__Task prompt__
Which lines in the data below contain the word "Bool"? Copy each of them.

__Records to use__
-- ==== Sys2Proof/Machine/Channels.lean ====
section
/-! DEFINITION. The channel controllers (chapter 4): arrivals (R77, R78), selection and performing (R80, R82, R83), ends of
entries (R84 to R86), marks and move locks (R87, R88), unit loss (R93) and warm reset (R96). A lock's end (R89) stands in
Relocation.lean, beside the move's end that it belongs to. -/

namespace Sys2Proof.Machine

/-! ### Queue, marks and locks -/

/-- A FOREGROUND entry. -/
def QEntry.isForeground (e : QEntry) : Bool :=
  match e.source with
  | .foreground _ _ _ _ _ => true
  | _ => false

/-- A COMMIT entry. -/
def QEntry.isCommit (e : QEntry) : Bool :=
  match e.source with
  | .commit => true
  | _ => false

/-- A MOVE entry. -/
def QEntry.isMove (e : QEntry) : Bool :=
  match e.source with
  | .move _ => true
  | _ => false

/-- A PATROL entry. -/
def QEntry.isPatrol (e : QEntry) : Bool :=
  match e.source with
  | .patrol => true
  | _ => false

/-- The entry being performed. -/
def Channel.performing (c : Channel) : Option QEntry :=
  match c.link with
  | .performing e _ _ _ _ _ _ => some e
  | _ => none

/-- The entries in the channel: performed, queued, waiting. -/
def Channel.entries (c : Channel) : List QEntry := c.performing.toList ++ c.queue ++ c.waiting

/-- The FOREGROUND entries in the queue, the one being performed included (R77). -/
def Channel.foregroundCount (c : Channel) : Nat := (c.performing.toList ++ c.queue).countP QEntry.isForeground

/-- The lock on unit block `b`. -/
def Channel.lockOn (c : Channel) (b : Nat) : Option Lock := c.locks.find? fun k => k.block == b

/-- The patrol mark on unit block `b`. -/
def Channel.markOn (c : Channel) (b : Nat) : Option Mark := (c.marks.find? fun m => m.1 == b).map Prod.snd

/-- The mark on `b` goes (R87). -/
def Channel.dropMark (c : Channel) (b : Nat) : Channel := { c with marks := c.marks.filter fun m => m.1 != b }

/-- A mark on `b`, replacing any (R87). -/
def Channel.setMark (c : Channel) (b : Nat) (m : Mark) : Channel :=
  { c with marks := (c.dropMark b).marks ++ [(b, m)] }

/-- A mark on `b`, if there is one, becomes REWRITTEN (R87). -/
def Channel.rewriteMark (c : Channel) (b : Nat) : Channel :=
  { c with marks := c.marks.map fun m => if m.1 = b then (b, .rewritten) else m }

/-- A FOREGROUND entry leaves the queue: the departure is noted and the head of the waiting list is admitted (R77). -/
def Channel.depart (c : Channel) (tick : Tick) : Channel :=
  { c with
    lastDeparture := some tick
    queue := c.queue ++ c.waiting.take 1
    waiting := c.waiting.drop 1 }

__Exercise response__
def QEntry.isForeground (e : QEntry) : Bool :=
def QEntry.isCommit (e : QEntry) : Bool :=
def QEntry.isMove (e : QEntry) : Bool :=
def QEntry.isPatrol (e : QEntry) : Bool :=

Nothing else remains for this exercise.